New this year was the image of Frida Kahlo’s self-portrait in “The Broken Column.”
There were several complaints made – by staff, not students – that the image was ‘inappropriate’ (among other labels), and should be removed.
Members from the WHM committee were called into the college Equity Office and were made to defend the cutout.
In response, I (standing in the middle) and two of my colleagues (JodiAnn Stevenson [on the left] and Chey Davis [on the right]) each separately wrote poems. JodiAnn then took them, mashed them, divided them into speaking parts, and we performed it unannounced at various times over this past week.
The poem and performance were very well received – in this final version video, there were about 70 people ‘in attendance’ – some who came because we had tipped them off as to day/time, and many because they just happened to be there.
The idea was like a “flash mob” – only it was our poetry reading.
I tell you all of this because my poem focused a great deal on the fact of Kahlo’s disability, the brace she wears in this image, and the idea of “normal” and “normalcy.” It was my perspective that those trying to censor the image were also attempting to silence this image of disability and the pain associated with what Kahlo suffered.
In my poem, I used the line/idea of “beauty is a verb” in direct reference and connection to your work with the anthology and disability poetics.
There will be no publication of the poem itself – it was purely meant to be performed as an act of protest against censorship.

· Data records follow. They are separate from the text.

/-- The walk from a level's table down. -/
def State.slotFrom (s : State) (va : Nat) : Nat → Nat → LeafAt
  | 0, _ => .err
  | l + 1, table =>
    let e := s.walkEntry table (l + 1) va
    if !isHbm table then .err
    else
      match pteKind (l + 1) e with
      | .absent => .absent
      | .err => .err
      | .leaf => .leaf ⟨table, l + 1, e⟩
      | .table => s.slotFrom va l (ptePa e)

/-- The leaf of a VA, read from the tables. -/
def State.leafOf (s : State) (ctx va : Nat) : LeafAt :=
  match rootTable (s.ctxDesc ctx).root with
  | none => .err
  | some t => s.slotFrom va 4 t

def Slot.bits (x : Slot) : Nat := leafBits x.level x.entry
/-- The first VA of the leaf's page. -/
def Slot.first (x : Slot) (va : Nat) : Nat := va / 2 ^ x.bits * 2 ^ x.bits
/-- The physical base of the page. -/
def Slot.base (x : Slot) : Nat := leafBase x.bits x.entry
/-- The place of the page's frame. -/
def Slot.key (x : Slot) : Nat := mtPlace (pteMt x.entry) x.base
/-- The place of an address of the page. -/
def Slot.at (x : Slot) (va : Nat) : Nat := x.key + va % 2 ^ x.bits

/-- The compare-and-swaps of a leaf's run (R43, R44): each entry takes what `f` makes of the value it now has, none where the
queue processor leaves that value alone. -/
def State.casLeaf (s : State) (x : Slot) (va : Nat) (f : DWord → Option DWord) : State :=
  let n := 4 ^ pteSpan x.entry
  let base := vaIndex x.level va / n * n
  (List.range n).foldl (fun (s : State) i =>
    let at_ := x.table + 8 * (base + i)
    match f (s.entryAt at_) with
    | some e => s.homeWrite at_ (toBytes 8 e.toNat)
    | none => s) s

/-- A new leaf in the place of the one that was read (R44): an entry that software has changed stays. -/
def State.putLeaf (s : State) (x : Slot) (va : Nat) (e : DWord) : State :=
  s.casLeaf x va fun old => if old == x.entry then some e else none

-- Invalidation (R49).

/-- Translations of a context that touch a range, dropped from every cache of the device. -/
def State.dropXlat (s : State) (p : Nat → Bool) (va n : Nat) : State :=
  let hit (e : TlbEntry) : Bool := p e.ctx && decide (e.va < va + n) && decide (va < e.va + 2 ^ e.bits)
  let ptr (e : PtrEntry) : Bool :=
    p e.ctx && decide (e.key * 2 ^ levelBits e.level < va + n) && decide (va < (e.key + 1) * 2 ^ levelBits e.level)
  { s with cores := s.cores.map fun c =>
      (c.1, { c.2 with tlb := c.2.tlb.filter fun e => !hit e, slice := c.2.slice.filter fun e => !hit e,
                       ptrs := c.2.ptrs.filter fun e => !ptr e }) }

-- Page requests (R54, R374, R375).

def pageOf (va : Nat) : Nat := va / 4096 * 4096

/-- Bytes 0 to 31 of a page request record. -/
def requestRecord (tag gen ctx va : Nat) : List Byte :=
  toBytes 4 tag ++ toBytes 2 gen ++ toBytes 2 (ctx % 4096) ++ toBytes 8 va ++ List.replicate 16 0

/-- The lowest PRI index that is not outstanding. -/
def freePri (rs : List PageReq) : Option Nat :=
  (List.range 512).find? fun i => rs.all fun r => !r.pri || r.tag != i

/-- Whether a request for a page of a context stands that the host may still answer: one of an older generation does not
(R375). -/
def State.asked (s : State) (ctx va : Nat) (pri : Bool) : Bool :=
  let fn := s.ctxFn ctx
  s.pageReqs.any fun q =>
    q.ctx == ctx && q.va == pageOf va && q.pri == pri && q.fn == fn && q.gen == (s.fnRegs fn).fngen.toNat

/-- A page asked of the host, once: by PRI for a HOST leaf, else by a record in the function's ring. A full ring, or no
free index, leaves the access waiting. The ring's base is an address of host memory (log 23). -/
def State.askPage (s : State) (ctx va : Nat) (pri : Bool) : State :=
  let fn := s.ctxFn ctx
  let r := s.fnRegs fn
  if s.asked ctx va pri then s
  else if pri then
    match freePri s.pageReqs with
    | none => s
    | some i => { s with pageReqs := s.pageReqs ++ [(⟨i, true, fn, r.fngen.toNat, ctx, pageOf va, false⟩ : PageReq)] }
  else
    let out := (s.pageReqs.filter fun q => !q.pri && q.fn == fn && q.gen == r.fngen.toNat && !q.refused).length
    if r.prqSize.toNat ≤ out then s
    else
      let tag := r.prqTail % 2 ^ 32
      let at_ := r.prqBase.toNat + 32 * (r.prqTail % r.prqSize.toNat)
      let s1 := s.writeMem (hostPlace at_) (requestRecord tag r.fngen.toNat ctx (pageOf va))
      (({ s1 with pageReqs := s1.pageReqs ++ [(⟨tag, false, fn, r.fngen.toNat, ctx, pageOf va, false⟩ : PageReq)] }).modFn fn
        fun f => { f with prqTail := f.prqTail + 1 }).tick

/-- Whether the host has refused a page, and the state once the waiting access has seen it. -/
def State.seeRefusal (s : State) (ctx va : Nat) : Option State :=
  let mine (q : PageReq) : Bool := q.refused && q.ctx == ctx && q.va == pageOf va
  if s.pageReqs.any mine then some { s with pageReqs := s.pageReqs.filter fun q => !mine q } else none

-- Accesses of queue processors (R406).

/-- The queue errors (R308). -/
def qePacket : Nat := 1
def qeDesc : Nat := 2
def qeLease : Nat := 3
def qeUnresolved : Nat := 4
def qeLimit : Nat := 5
def qeCycle : Nat := 6
def qeAccess : Nat := 7

/-- What an access by a queue processor comes to. -/
inductive QpRes (α : Type) where
  | ok (x : α)
  | wait
  | fail (code : Nat)

/-- The first VA of [va, va + n) of a HOST leaf whose host translation is absent. -/
def State.hostHole (s : State) (x : Slot) (va n : Nat) : Option Nat :=
  let pa := x.base + va % 2 ^ x.bits
  if pteMt x.entry != 1 then none
  else (s.hostGone.find? fun g => decide (g.1 < pa + n) && decide (pa < g.1 + g.2)).map fun g => va + (g.1 - pa)

/-- A host translation asked for, or found refused. -/
def State.askHost (s : State) (ctx va : Nat) : State × QpRes Slot :=
  match s.seeRefusal ctx va with
  | some s1 => (s1, .fail qeUnresolved)
  | none => (s.askPage ctx va true, .wait)

/-- The leaf a queue processor meets at a VA with the rights it needs (R406), `whole` where all of it must stand (R53) and else
the 4 KiB page; an absent page is asked of the host. -/
def State.qpLeaf (s : State) (whole : Bool) (ctx va : Nat) (rights : DWord → Bool) (lacks : Nat) : State × QpRes Slot :=
  match s.seeRefusal ctx va with
  | some s1 => (s1, .fail qeUnresolved)
  | none =>
    match s.leafOf ctx va with
    | .err => (s, .fail qeUnresolved)
    | .absent => (s.askPage ctx va false, .wait)
    | .leaf x =>
      if !rights x.entry then (s, .fail lacks)
      else
        match (if whole then s.hostHole x (x.first va) (2 ^ x.bits) else s.hostHole x (pageOf va) 4096) with
        | some v => s.askHost ctx v
        | none => (s, .ok x)

/-- RD, WR or both, as an access needs them. -/
def needs (rd wr : Bool) (e : DWord) : Bool := (!rd || pteRd e) && (!wr || pteWr e)

/-- Whether a peer, or a port that is down, keeps a queue processor's access from a PEER leaf (R380). -/
def State.qpPeer (s : State) (x : Slot) (va : Nat) (rd wr : Bool) : Bool :=
  pteMt x.entry == 2 && ((rd && (s.peerFault .read (x.at va)).isSome) || (wr && (s.peerFault .write (x.at va)).isSome))

/-- The leaf of an access by a queue processor that a peer does not reject: one that it rejects fails with ACCESS (DESIGN CHOICE,
log 97). -/
def State.qpReach (s : State) (ctx va : Nat) (rd wr : Bool) : State × QpRes Slot :=
  match s.qpLeaf false ctx va (needs rd wr) qeAccess with
  | (s1, .ok x) => (s1, if s1.qpPeer x va rd wr then .fail qeAccess else .ok x)
  | o => o

/-- The pieces of a range of GLOBAL memory by 4 KiB units: place and length of each. -/
def State.qpSpan (s : State) (ctx : Nat) (rd wr : Bool) : Nat → Nat → Nat → State × QpRes (List (Nat × Nat))
  | _, _, 0 => (s, .ok [])
  | 0, _, _ => (s, .ok [])
  | fuel + 1, va, n =>
    match s.qpReach ctx va rd wr with
    | (s1, .wait) => (s1, .wait)
    | (s1, .fail c) => (s1, .fail c)
    | (s1, .ok x) =>
      let m := min n (4096 - va % 4096)
      match s1.qpSpan ctx rd wr fuel (va + m) (n - m) with
      | (s2, .ok r) => (s2, .ok ((x.at va, m) :: r))
      | o => o

/-- n bytes read at a place by a queue processor; what a poisoned sector gives it is a free value (log 25). -/
def State.homeBytes (s : State) (k n : Nat) : State × List Byte :=
  if s.poisoned k n then
    ({ s with fresh := s.fresh + n }, (List.range n).map fun (i : Nat) => Config.freeByte (s.fresh + i))
  else (s, s.readMem k n)

/-- The bytes of some pieces in order. -/
def State.homePieces (s : State) : List (Nat × Nat) → State × List Byte
  | [] => (s, [])
  | (k, n) :: r =>
    let (s1, b) := s.homeBytes k n
    let (s2, bs) := s1.homePieces r
    (s2, b ++ bs)

/-- n bytes of GLOBAL memory read by a queue processor at their homes. -/
def State.qpRead (s : State) (ctx va n : Nat) : State × QpRes (List Byte) :=
  match s.qpSpan ctx true false (n / 4096 + 2) va n with
  | (s1, .ok ps) => let (s2, bs) := s1.homePieces ps; (s2.tick, .ok bs)
  | (s1, .wait) => (s1, .wait)
  | (s1, .fail c) => (s1, .fail c)
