-- ==== Sys2Proof/Machine/Team.lean ====
section
/-!
DEFINITION. Team operations (06_execution_model.md R148; 08_arithmetic_and_control_instructions.md R215 to R218): the
issue that brings a lane to its team, the execution once every Present lane stands at it, and the mismatch.
-/
namespace Sys2Proof.Machine

/-- The width of a team code (R173). -/
def teamWidth (wc : Nat) : Nat := 2 ^ wc

/-- What a team operation is to its team: width, destination and its words, and whether w suppresses the write. -/
structure TeamShape where
  width : Nat
  d : Nat
  dwords : Nat
  w : Bool

def tredShape (x : Tred) (words : Nat) : TeamShape := ⟨teamWidth x.wc.toNat, x.d.toNat, words, x.w⟩
def tshflShape (x : Tshfl) : TeamShape := ⟨teamWidth x.wc.toNat, x.d.toNat, 1, false⟩

/-- The shape of the instruction a lane waits at; any other instruction is no team operation. -/
def teamShape (i : Instr) : TeamShape :=
  match i with
  | .ballot x => ⟨teamWidth x.wc.toNat, x.d.toNat, 1, x.w⟩
  | .tshflIdx x => tshflShape x
  | .tshflXor x => tshflShape x
  | .tredAdd x => tredShape x 1
  | .tredMin x => tredShape x 1
  | .tredMax x => tredShape x 1
  | .tredUmin x => tredShape x 1
  | .tredUmax x => tredShape x 1
  | .tredAnd x => tredShape x 1
  | .tredOr x => tredShape x 1
  | .tredXor x => tredShape x 1
  | .tredFadd x => tredShape x 1
  | .tredFmin x => tredShape x 1
  | .tredFmax x => tredShape x 1
  | .tredDadd x => tredShape x 2
  | _ => ⟨1, 0, 1, true⟩

/-- Op of R218 for the TRED codes of R173, on two contributions, with its flags. -/
def tredOp (k : Nat) (c : FCtl) (a b : Nat) : FRes :=
  match k with
  | 0 => ⟨(a + b) % 2 ^ 32, 0⟩
  | 1 => ⟨if sext 32 a ≤ sext 32 b then a else b, 0⟩
  | 2 => ⟨if sext 32 a ≤ sext 32 b then b else a, 0⟩
  | 3 => ⟨min a b, 0⟩
  | 4 => ⟨max a b, 0⟩
  | 5 => ⟨a &&& b, 0⟩
  | 6 => ⟨a ||| b, 0⟩
  | 7 => ⟨a ^^^ b, 0⟩
  | 8 => fmtF32.add c a b
  | 9 => fmtF32.minMax false c a b
  | 10 => fmtF32.minMax true c a b
  | _ => fmtF64.add c a b

/-- One level of the tree: an absent contribution is the identity, which changes nothing (R215). -/
def tredLevel (k : Nat) (c : FCtl) : List (Option Nat × Word) → List (Option Nat × Word)
  | (some a, f) :: (some b, f') :: r =>
    let o := tredOp k c a b
    (some o.val, f ||| f' ||| o.flags) :: tredLevel k c r
  | (some a, f) :: (none, f') :: r => (some a, f ||| f') :: tredLevel k c r
  | (none, f) :: (b, f') :: r => (b, f ||| f') :: tredLevel k c r
  | r => r

/-- The fixed pairwise tree (R218): n levels over 2^n positions. -/
def tredTree (k : Nat) (c : FCtl) : Nat → List (Option Nat × Word) → Option Nat × Word
  | 0, l => l.headD (none, 0)
  | n + 1, l => tredTree k c n (tredLevel k c l)

/-- What stands at each position of a team: the operands of a giver, none for a lane that contributes the identity. -/
abbrev TeamRow := List (Option (DWord × Word))

/-- A TRED's result, the same for every giver. -/
def tredResult (k : Nat) (c : FCtl) (row : TeamRow) : DWord × Word :=
  let r := tredTree k c 5 (row.map fun o => (o.map fun x => x.1.toNat, (0 : Word)))
  (BitVec.ofNat 64 (r.1.getD 0), r.2)

/-- BALLOT's word (R216). -/
def ballotResult (row : TeamRow) : DWord :=
  BitVec.ofNat 64 ((List.range row.length).foldl
    (fun a i => a + (match row.getD i none with
      | some x => if x.1 == 1 then 2 ^ i else 0
      | none => 0)) 0)

/-- TSHFL's word for the giver at a position (R217). -/
def tshflResult (isXor : Bool) (row : TeamRow) (i : Nat) : DWord :=
  let m := row.length - 1
  let b := ((row.getD i none).map fun x => x.2.toNat).getD 0
  let src := if isXor then (i ^^^ b) &&& m else b &&& m
  ((row.getD src none).map fun x => x.1).getD 0

/-- The result of a team operation at a position, and the flags of the whole operation. -/
def teamResult (i : Instr) (c : FCtl) (row : TeamRow) (pos : Nat) : DWord × Word :=
  match i with
  | .ballot _ => (ballotResult row, 0)
  | .tshflIdx _ => (tshflResult false row pos, 0)
  | .tshflXor _ => (tshflResult true row pos, 0)
  | .tredAdd _ => tredResult 0 c row
  | .tredMin _ => tredResult 1 c row
  | .tredMax _ => tredResult 2 c row
  | .tredUmin _ => tredResult 3 c row
  | .tredUmax _ => tredResult 4 c row
  | .tredAnd _ => tredResult 5 c row
  | .tredOr _ => tredResult 6 c row
  | .tredXor _ => tredResult 7 c row
  | .tredFadd _ => tredResult 8 c row
  | .tredFmin _ => tredResult 9 c row
  | .tredFmax _ => tredResult 10 c row
  | .tredDadd _ => tredResult 11 c row
  | _ => (0, 0)

-- The issue.

/-- A team operation as it issues: guard, h bit, operand range, sources with their widths, predicates read, and what a
lane brings. -/
structure TeamSpec where
  g : BitVec 3
  h : Bool
  srcs : List (Nat × Nat)
  preds : List Nat
  op : Instr
  bring : Who → Nat → Thread → DWord × Word

/-- The issue of a team operation (R148, R186, R215): the chain before it completes, and every lane of the fragment,
whatever its guard, waits at the instruction with its sources, uniform ones too, and GCTL as they stand now (log 80). -/
def TeamSpec.issue (x : TeamSpec) (s : State) (w : Who) (g : Group) : State :=
  let sh := teamShape x.op
  let ok := x.srcs.all (fun (a, n) => srcOk w.grid.desc a n) && vOk w.grid.desc sh.d sh.dwords
  match issueFault w.chain x.h x.h ok (x.srcs.map (·.1)) with
  | some c => s.laneFaultAll w g x.h c
  | none =>
    let probe : LaneSpec := { g := x.g, h := x.h, srcs := x.srcs, preds := x.preds, eval := fun _ _ _ => {} }
    match probe.poisoned s w g with
    | [] =>
      (s.chainDone w g).modLanes w.blk.id g.num w.lanes fun i t =>
        match (g.thread? i) with
        | some t0 =>
          let v := x.bring w i t0
          { t with wait := .team ⟨x.op, t0.guard x.g, v.1, v.2, w.uni.gctl⟩ }
        | none => t
    | ls => s.laneFaults w g x.h (ls.map fun l => ⟨l, .engineFault, 0, w.addr, w.pc, false⟩)

def TeamSpec.run (x : TeamSpec) (s : State) : Host.Outcome State Fault Refusal := perLane s (x.issue s)

/-- A TRED of a 32-bit value. -/
def tredSpec (x : Tred) (op : Instr) : TeamSpec :=
  { g := x.g, h := x.h, srcs := [(x.a.toNat, 1)], preds := [], op := op,
    bring := fun w l t => (joinPair (readSrc32 w l t x.a.toNat) 0, 0) }
/-- A TSHFL: the value, and v(b). -/
def tshflSpec (x : Tshfl) (op : Instr) : TeamSpec :=
  { g := x.g, h := false, srcs := [(x.a.toNat, 1), (x.b.toNat, 1)], preds := [], op := op,
    bring := fun w l t => (joinPair (readSrc32 w l t x.a.toNat) 0, t.vget x.b.toNat) }
def ballotSpec (x : Ballot) : TeamSpec :=
  { g := x.g, h := x.h, srcs := [], preds := [x.p.toNat], op := .ballot x,
    bring := fun _ _ t => (if t.pget x.p.toNat then 1 else 0, 0) }
def tredDaddSpec (x : Tred) : TeamSpec :=
  { g := x.g, h := x.h, srcs := [(x.a.toNat, 2)], preds := [], op := .tredDadd x,
    bring := fun w l t => (readSrc64 w l t x.a.toNat, 0) }

def execBallot (x : Ballot) (s : State) : Host.Outcome State Fault Refusal := (ballotSpec x).run s
def execTshflIdx (x : Tshfl) (s : State) : Host.Outcome State Fault Refusal := (tshflSpec x (.tshflIdx x)).run s
def execTshflXor (x : Tshfl) (s : State) : Host.Outcome State Fault Refusal := (tshflSpec x (.tshflXor x)).run s
def execTredAdd (x : Tred) (s : State) : Host.Outcome State Fault Refusal := (tredSpec x (.tredAdd x)).run s
def execTredMin (x : Tred) (s : State) : Host.Outcome State Fault Refusal := (tredSpec x (.tredMin x)).run s
def execTredMax (x : Tred) (s : State) : Host.Outcome State Fault Refusal := (tredSpec x (.tredMax x)).run s
def execTredUmin (x : Tred) (s : State) : Host.Outcome State Fault Refusal := (tredSpec x (.tredUmin x)).run s
def execTredUmax (x : Tred) (s : State) : Host.Outcome State Fault Refusal := (tredSpec x (.tredUmax x)).run s
def execTredAnd (x : Tred) (s : State) : Host.Outcome State Fault Refusal := (tredSpec x (.tredAnd x)).run s
def execTredOr (x : Tred) (s : State) : Host.Outcome State Fault Refusal := (tredSpec x (.tredOr x)).run s
def execTredXor (x : Tred) (s : State) : Host.Outcome State Fault Refusal := (tredSpec x (.tredXor x)).run s
def execTredFadd (x : Tred) (s : State) : Host.Outcome State Fault Refusal := (tredSpec x (.tredFadd x)).run s
def execTredFmin (x : Tred) (s : State) : Host.Outcome State Fault Refusal := (tredSpec x (.tredFmin x)).run s
def execTredFmax (x : Tred) (s : State) : Host.Outcome State Fault Refusal := (tredSpec x (.tredFmax x)).run s
def execTredDadd (x : Tred) (s : State) : Host.Outcome State Fault Refusal := (tredDaddSpec x).run s

-- The execution.

/-- The team operation a thread waits at. -/
def Thread.teamWait (t : Thread) : Option TeamWait :=
  match t.wait with
  | .team x => some x
  | _ => none

/-- The Present lanes of the team of a width that holds a lane. -/
def Group.teamLanes (g : Group) (lane width : Nat) : List Nat :=
  g.presentLanes.filter fun i => i / width == lane / width

/-- Whether a thread stands at the team operation of another (R148): one address, one instruction. -/
def Thread.sameTeamOp (t u : Thread) : Bool :=
  t.pc == u.pc && (t.teamWait.map (·.op) == u.teamWait.map (·.op)) && t.teamWait.isSome

/-- The participants of the team operation at which a lane stands, once every Present lane of its team stands there. -/
def Group.teamReady (g : Group) (lane : Nat) : Option (List Nat) :=
  (g.thread? lane).bind fun t => t.teamWait.bind fun x =>
    let ls := g.teamLanes lane (teamShape x.op).width
    if t.present && ls.all (fun i => ((g.thread? i).map (t.sameTeamOp ·)).getD false) then some ls else none

/-- The row of a team: its givers' operands by position. -/
def Group.teamRow (g : Group) (lane width : Nat) (ls : List Nat) : TeamRow :=
  (List.range width).map fun i =>
    let l := lane / width * width + i
    if ls.contains l then
      (g.thread? l).bind fun t => t.teamWait.bind fun x => if x.giver then some (x.a, x.b) else none
    else none

/-- The team operation at which a lane stands executes (R148, R215): the givers receive the result, the flags are
merged once, and every participant goes on; a giver raised the operation's flags (log 11). FRM and FTZ are those with which its
lowest participant issued (R199, log 80). -/
def State.teamExecute (s : State) (b : Nat) (g : Group) (lane : Nat) (x : TeamWait) (pc : Nat) (ls : List Nat) : State :=
  let sh := teamShape x.op
  let low := (ls.head?.bind fun l => (g.thread? l).bind Thread.teamWait).map (·.gctl)
  let c := FCtl.ofGctl (low.getD g.uni.gctl)
  let row := g.teamRow lane sh.width ls
  let givers := ls.filter fun l => (row.getD (l % sh.width) none).isSome
  let res := givers.map fun l => (l, teamResult x.op c row (l % sh.width))
  let vw :=
    if sh.w then []
    else res.flatMap fun (l, r) => vwrites l sh.d (if sh.dwords == 2 then pairWords r.1 else [loWord r.1])
  let fl := res.map fun (l, r) => (l, r.2)
  let s1 := s.applyWrites b g.num vw []
  let s2 := s1.modGroup b g.num fun y =>
    (Group.modLanes { y with uni := y.uni.merge (flagsOf fl) } ls fun _ t => { t with wait := .none, pc := (pc + 4) % 2 ^ 56 })
  s2.flagTraps b g.num (trapLanes g.uni fl ls) pc (pc + 4)

/-- TEAM_OPERATION_EXECUTE (R148): nothing happens while a Present lane of the team stands elsewhere. -/
def execTeamOperationExecute (t : ThreadRef) (s : State) : Host.Outcome State Fault Refusal :=
  .next <|
    match (s.block? t.block).bind fun b => (b.group? t.group).bind fun g =>
        (g.thread? t.lane).bind fun u => u.teamWait.bind fun x => (g.teamReady t.lane).map fun ls => (g, u.pc, x, ls) with
    | some (g, pc, x, ls) => s.teamExecute t.block g t.lane x pc ls
    | none => s

-- The mismatch.

/-- Waiting(u) of R239: at a JOIN, GBAR, BAR, BAR.WAIT or team operation. -/
def Thread.waiting (t : Thread) : Bool :=
  match t.wait with
  | .join => true
  | .gbar => true
  | .bar _ => true
  | .team _ => true
  | _ => false

/-- The lanes of team operations that R148 rule 3 faults: every Present lane of the team waits, and not all at the
same team operation. -/
def Group.teamMismatch (g : Group) : List Nat :=
  g.presentLanes.filter fun l =>
    match (g.thread? l).bind fun t => t.teamWait.map fun x => (t, x) with
    | none => false
    | some (t, x) =>
      let ls := g.teamLanes l (teamShape x.op).width
      ls.all (fun i => ((g.thread? i).map Thread.waiting).getD false) &&
        !ls.all (fun i => ((g.thread? i).map (t.sameTeamOp ·)).getD false)

end Sys2Proof.Machine
end

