/-- The event being decided, or the next. -/
def Disp.event? (d : Disp) : Option TrEvent := (d.policy.map (·.ev)).orElse fun _ => d.events.head?

/-- The event decided where it meets a condition. -/
def State.decideIf (s : State) (cluster : Nat) (p : TrEvent → Bool) : State :=
  if (((s.disp cluster).event?).map p).getD false then s.decideHead cluster else s

/-- Whether TICKP has passed since a cluster's last TICK. -/
def State.tickDue (s : State) (cluster : Nat) : Bool :=
  let d := s.disp cluster
  decide (d.tickAt + d.tickp * usec ≤ s.clk17)

/-- A TICK fires; the counters of the period are taken. -/
def State.fireTick (s : State) (cluster : Nat) : State :=
  let now := (clusterCores cluster).map fun c => (s.coreHw c).issues
  let misses := (tabGet s.clusters cluster {}).misses
  (s.modDisp cluster fun d =>
    { d with tickAt := d.tickAt + d.tickp * usec, issueBase := now, missBase := misses, missLast := misses - d.missBase,
             issueLast := (List.range 12).map fun i => now.getD i 0 - d.issueBase.getD i 0 }).fire cluster ⟨2, 0, 0, 0⟩

/-- TREGAL_ENQUEUE (R327, R328). -/
def execTregalEnqueue (cluster grid : Nat) (s : State) : Host.Outcome State Fault Refusal :=
  .next (s.decideIf cluster fun e => e.point == 0 && e.grid == grid)
/-- TREGAL_PICK. -/
def execTregalPick (cluster : Nat) (s : State) : Host.Outcome State Fault Refusal :=
  .next (s.decideIf cluster fun e => e.point == 1)
/-- TREGAL_TICK. -/
def execTregalTick (cluster : Nat) (s : State) : Host.Outcome State Fault Refusal :=
  .next ((if s.tickDue cluster then s.fireTick cluster else s).decideIf cluster fun e => e.point == 2)
/-- TREGAL_BLOCK: of the block's grid, or of a block that has exited since. -/
def execTregalBlock (cluster block : Nat) (s : State) : Host.Outcome State Fault Refusal :=
  .next (s.decideIf cluster fun e => e.point == 3 && ((s.block? block).map (·.grid)).getD e.grid == e.grid)
/-- TREGAL_WAKE. -/
def execTregalWake (cluster grid arg : Nat) (s : State) : Host.Outcome State Fault Refusal :=
  .next (s.decideIf cluster fun e => e.point == 4 && e.grid == grid && e.arg == arg)
/-- TREGAL_MIGRATE. -/
def execTregalMigrate (cluster stack : Nat) (s : State) : Host.Outcome State Fault Refusal :=
  .next (s.decideIf cluster fun e => e.point == 5 && e.arg == stack)

/-- Whether the head event's routines would be stopped. -/
def State.overruns (s : State) (cluster : Nat) : Bool :=
  (((s.modDisp cluster fun d => { d with ovr := 0 }).decideHead cluster).disp cluster).ovr != 0

/-- POLICY_WATCHDOG_OVERRUN (R336): the head event, where a routine of it is stopped. -/
def execPolicyWatchdogOverrun (cluster : Nat) (s : State) : Host.Outcome State Fault Refusal :=
  .next (if s.overruns cluster then s.decideHead cluster else s)

/-- TRSEED_WRITE (R334, R342). -/
def execTrseedWrite (cluster : Nat) (v : BitVec 64) (s : State) : Host.Outcome State Fault Refusal :=
  .next (if v == 0 then s else s.modDisp cluster fun d => { d with trseed := v, gen := v })

end Sys2Proof.Machine
end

In telling you this, I hope you will be okay with use of the phrase that comes from your book, and understand it was meant in solidarity and as a result of being inspired by your work.
Thank you.
2 comments:
that is a wonderful post. thanks.
Hi Jennifer,
I'm contacting you because we're working on an Everson Centennial celebration in the Bay Area and we'd love to see if you have anything written about him you'd like to share. Please contact me at clifross@gmail.com to find out more. Hope to hear from you. By the way, your father's work on Everson is incredible! Thanks.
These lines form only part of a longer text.